While this particular band and album are venerated for very good reason, I have often felt that the band vocalist Tim Singer formed after leaving Deadguy in 1996, Kiss It Goodbye, to be vastly underrated. Deadguy‘s Fixation on a Coworker gets its props for being erratic and violent, but Kiss It Goodbye‘s 1997 LP, She Loves Me, She Loves Me Not, is an absolutely devastating and brooding affair.
She Loves Me, She Loves Me Not is characterized by sprawling, dynamic instrumentation full of unpredictable rhythmic shifts, sludge-ridden paces and the right amount of angularity and chaos to keep everything wonderfully discordant. Just like in Deadguy, Tim Singer’s bitter, throat-searing screams and psychotic ramblings just add to the album’s confrontational and dark sound.

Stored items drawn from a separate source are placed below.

-- ==== Sys2Proof/Tests/Slice0.lean ====
section
/-! SUPPORT. Tests: ill-formed commands, worked examples of the spec, and states that meet the hypotheses of the statements. -/

namespace Sys2Proof.Tests

open Sys2Proof Sys2Proof.Machine

set_option Elab.async false

/-! ## Commands that are not well formed -/

/-- A frame of a TYPE, its other header bytes zero. -/
def frame (ty : Byte) (payload : List Byte) : Frame := { header := ty :: List.replicate 31 0, payload := payload }

/-- A 32-bit write of a value that needs 33 bits. -/
theorem test_wf_write : (Instr.registerWrite (.pf 0) false ⟨0x100000000, 0⟩).wf = false ∧ (Instr.registerWrite (.pf 0) true ⟨0x100000000, 0⟩).wf = true := by decide

/-- An access of a size and alignment that R9 allows is no BAD_SIZE_ACCESS. -/
theorem test_wf_size : (Instr.badSizeAccess .pf0 8 4 true).wf = false ∧ (Instr.badSizeAccess .pf0 2 4 true).wf = true ∧
    (Instr.badSizeAccess .pf0 0 2 true).wf = true ∧ (Instr.badSizeAccess .pf0 4 8 false).wf = true := by decide

theorem test_wf_jump : (Instr.whorlJump (.mill 0) false 0x100000000).wf = false ∧ (Instr.whorlSeek (.mill 0) false 0x100000000).wf = false := by decide

theorem test_wf_counts : (Instr.imbalanceWindow [(0, 0, 2 ^ 32)]).wf = false ∧ (Instr.imbalanceWindow [(0, 0, 7)]).wf = true := by decide

/-- A frame has a header of 32 bytes and at most 4,096 bytes of payload. -/
theorem test_wf_frame : (Instr.write 0 { header := [], payload := [] }).wf = false ∧ (Instr.write 0 (frame 1 [])).wf = true := by decide

theorem test_wf_config : (Instr.configRequest .pf0 2 none).wf = false ∧ (Instr.configRequest .pf0 4 none).wf = true := by decide

theorem test_wf_mctp : (Instr.mctpMessage 0x80 []).wf = false ∧ (Instr.mctpMessage 0x7E []).wf = true := by decide

theorem test_wf_dpa : (Instr.t1Ue (2 ^ 48) .other).wf = false ∧ (Instr.t2Ue (2 ^ 48) .other).wf = false := by decide

/-! ## States -/

/-- Register fields set one after another. -/
def setf (s : State) (l : List (Fld × Nat × Nat)) : State := l.foldl (fun t e => t.fset e.1 e.2.1 e.2.2) s

/-- A module that has started: link and mill up, every function ready, power state P0. -/
def up : State := { State.reset.fset .glbReadyStatus 0 0x3FFFFFFF with started := true, perst := false }

/-- Partition 0 formed of skein 0. -/
def one : State := ({ up with parts := [(0, { mask := 1 })] } : State).fset .ringPstatusFormed 0 1

/-- A record of a type with the bytes that follow. -/
def rec' (ty : Byte) (rest : List Byte) : Rec := { idx := 5, gen := 0, data := (ty :: rest ++ List.replicate 64 0).take 64 }

/-- Ring 0 of the partition ACTIVE with one record in flight. -/
def ringed (x : Rec) : State := ({ one with rings := [(0, { tail := 6, recs := [x] })] } : State).fset .ringState 0 1

/-- PF offset of a register of ring 0 of partition 0. -/
def ringOff (o : Nat) : Access := .pf (0x1000000 + o)

/-! ## States that meet the hypotheses of the statements: accesses and rings -/

theorem witness_accesses :
    (one.locate (.pf 0) = .reg .glb 0 0 ∧ (up.fset .pwrState 0 4).locate (.pf 0x30000) = .blocked ∧
      up.locate (.mill t2Base) = .mem t2Base ∧ up.locate (.carding 0 mcrBase) = .refused ∧ up.locate (.pf 0x90000) = .unmapped) ∧
    (up.asleep .pf0 = false ∧ sizeBad 2 4 = true ∧ up.fget .pciCtl 0 = 0) ∧ (pfLoc 0xFFFFFF8 = .debug 0x7FFFFF8 ∧ pfLoc 0x110000 = .unmapped ∧
      0x110000 % 8 = 0) := by decide +kernel

/-- Writes of a mailbox slot, of the MSI-X table, and one that is not aligned, by the host and by the mill; a field cleared by ones and one written. -/
theorem witness_register_writes :
    (up.locate (.pf 0x41000) = .slot 64 0x1000 ∧ up.locate (.pf 0x7000C) = .msixTable 0 12 ∧
      accessAt (.pf 0x41000) % 8 = 0 ∧ accessAt (.pf 0x7000C) % 4 = 0) ∧
    (∀ a ∈ [Access.pf 4, .mill (ioBase + 4)], accessAt a % 8 ≠ 0 ∧ up.locate a ≠ .asleep) ∧ up.fget .pciCtl 0 = 0 ∧
    bitField 0xFF 0 Fld.tierStackWashot.width ≠ 0 ∧ up.taken .ftlBglimit 0 0 = some 1 := by decide +kernel

theorem witness_triggers :
    one.trigger (.mill (mcrBase + 0x14)) .mcrFlagSet = some 0 ∧ one.trigger (.carding 0 (mcrBase + 0x18)) .mcrFlagClr = some 0 ∧
    up.trigger (.pf 0xE0008) .vidCoreEn = some 0 ∧ one.trigger (.pf 0x100000) .ringDb = some 0 ∧ one.trigger (.pf 0x10FFC4) .ringCtl = some 1023 := by decide +kernel

/-- Doorbells: the largest step that publishes is the ring's size; one more is out of range. -/
theorem witness_doorbells :
    let s := ringed (rec' 0xF [])
    let held := s.fset .ringState 0 2
    let gone := s.fset .ringState 0 0
    let emptied := s.setRing 0 fun r => { r with disabling := true }
    (s.trigger (.pf 0x100000) .ringDb = some 0 ∧ s.fget .ringState 0 = 1 ∧ (s.ring 0).disabling = false ∧
      (16 + 2 ^ 32 - s.fget .ringHead 0) % 2 ^ 32 = s.ringSlots 0 ∧ 16 ≠ (s.ring 0).tail) ∧
    s.ringSlots 0 < (17 + 2 ^ 32 - s.fget .ringHead 0) % 2 ^ 32 ∧
    (held.trigger (.pf 0x100000) .ringDb = some 0 ∧ held.fget .ringState 0 = 2 ∧ (held.ring 0).disabling = false) ∧
    (gone.trigger (.pf 0x100000) .ringDb = some 0 ∧ gone.fget .ringState 0 = 0) ∧
    (emptied.trigger (.pf 0x100000) .ringDb = some 0 ∧ (emptied.ring 0).disabling = true) := by decide +kernel

theorem witness_ring_controls :
    let s := ringed (rec' 0xF [])
    let gone := one
    let bad := s.fset .ringState 0 3
    (gone.trigger (.pf 0x100004) .ringCtl = some 0 ∧ gone.inQuads 0 gone.quadStop = false ∧ gone.fget .ringState 0 = 0 ∧ gone.formed 0 = true ∧
      (gone.part 0).mask ≠ 0) ∧
    (bad.trigger (.pf 0x100004) .ringCtl = some 0 ∧ bad.inQuads 0 bad.quadStop = false ∧ bad.fget .ringState 0 = 3) ∧
    (s.trigger (.pf 0x100004) .ringCtl = some 0 ∧ s.fget .ringState 0 = 1 ∧ (s.ring 0).recs.filter (s.begun 0) = []) ∧
    (let t := ringed { rec' 0xF [] with started := true }
     t.trigger (.pf 0x100004) .ringCtl = some 0 ∧ t.fget .ringState 0 = 1 ∧ (t.ring 0).recs.filter (t.begun 0) ≠ []) := by decide +kernel

theorem witness_records : ∀ ty ∈ [1, 2, 3, 4, 5, 6, 7, 8, 0xF],
    ((ringed (rec' ty [])).recTurn 0 ty.toNat (rec' ty []) ∧ (rec' ty []).reported = false) ∧
    (let x := rec' ty [8]
     let s := (ringed x).fset .ringStateErr 0 1
     s.nextStart 0 = some x ∧ s.waitsFor (.record 0 x.idx) = false ∧ s.skips 0 x = true ∧ byteAt x.data 0 = ty.toNat) := by
  unfold State.recTurn
  decide +kernel

/-- A SIGNAL_LOCAL on a slot, of the slot's generation and of another. -/
theorem witness_signal :
    let x := rec' 3 (List.replicate 11 0 ++ [1])
    let y := rec' 3 (List.replicate 11 0 ++ [1] ++ List.replicate 18 0 ++ [7])
    ((ringed x).recTurn 0 3 x ∧ byteAt x.data 12 = 1 ∧ (ringed x).fget .ringSlotGen (byteAt x.data 14) = bitField (fld x.data 24 8) 56 8) ∧
    ((ringed y).recTurn 0 3 y ∧ byteAt y.data 12 = 1 ∧ (ringed y).fget .ringSlotGen (byteAt y.data 14) ≠ bitField (fld y.data 24 8) 56 8) := by
  unfold State.recTurn
  decide +kernel

/-- 64 KiB at virtual address 0x10000 of partition 0 lie at DPA 0x100000; the next 64 KiB are DEMAND. -/
def mapped : State := ((one.mapRange 0 0x10000 0x100000 0x10000 true).mapRange 0 0x20000 0x100000 0x10000 true).unmapRange 0 0x20000 0x10000 true

/-- How a read of memory ends: 0 bytes, 1 no translation, 2 it waits. -/
def ended (r : State × XRes) : Nat := match r.2 with
  | .ok _ => 0
  | .bad _ _ => 1
  | .wait _ _ => 2

/-- A ring whose slots start at a virtual address, with one published record not fetched. -/
def fetching (page : Nat) : State := setf ({ mapped with rings := [(0, { tail := 1 })] } : State) [(.ringState, 0, 1), (.ringBase, 0, page)]

theorem witness_fetch : ∀ e ∈ [(0x10, 0), (0x90, 1), (0x20, 2)],
    let s := fetching e.1
    leastRecent (fun p => (s.part p).fetchStamp) ((List.range 64).filter fun p => (List.range 16).any fun r => s.canFetch (16 * p + r)) = some 0 ∧
      s.bestRing (·.fetchStamp) (((List.range 16).map (16 * 0 + ·)).filter s.canFetch) = some 0 ∧ (s.ring 0).replay = [] ∧
      ended (s.vread 0 (s.fget .ringBase 0 * 4096 + 64 * (s.fget .ringHead 0 % s.ringSlots 0)) 64) = e.2 := by decide +kernel

/-- A WAIT on slot 0 that has started, and one with a timeout of 1. -/
def waitRec (timeout : Byte) : Rec := { rec' 5 (List.replicate 11 0 ++ [1] ++ List.replicate 19 0 ++ [timeout]) with started := true }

“Helvetica” immediately grabs you by the throat and drags you through a field of aural broken glass. This track, with it’s dissonant lurches, piercing harmonic flurries and lumbering doom and gloom conjured by guitarist Keith Huckins, sets the stage for the rest of the album to come. It immediately collides into “Hartley”, which churns out a plethora of muscular, skull-caving grooves that eventually shift into sections of hypnotically repetitious, malevolent riffs that are spearheaded by Singer’s layers of unhinged vocals.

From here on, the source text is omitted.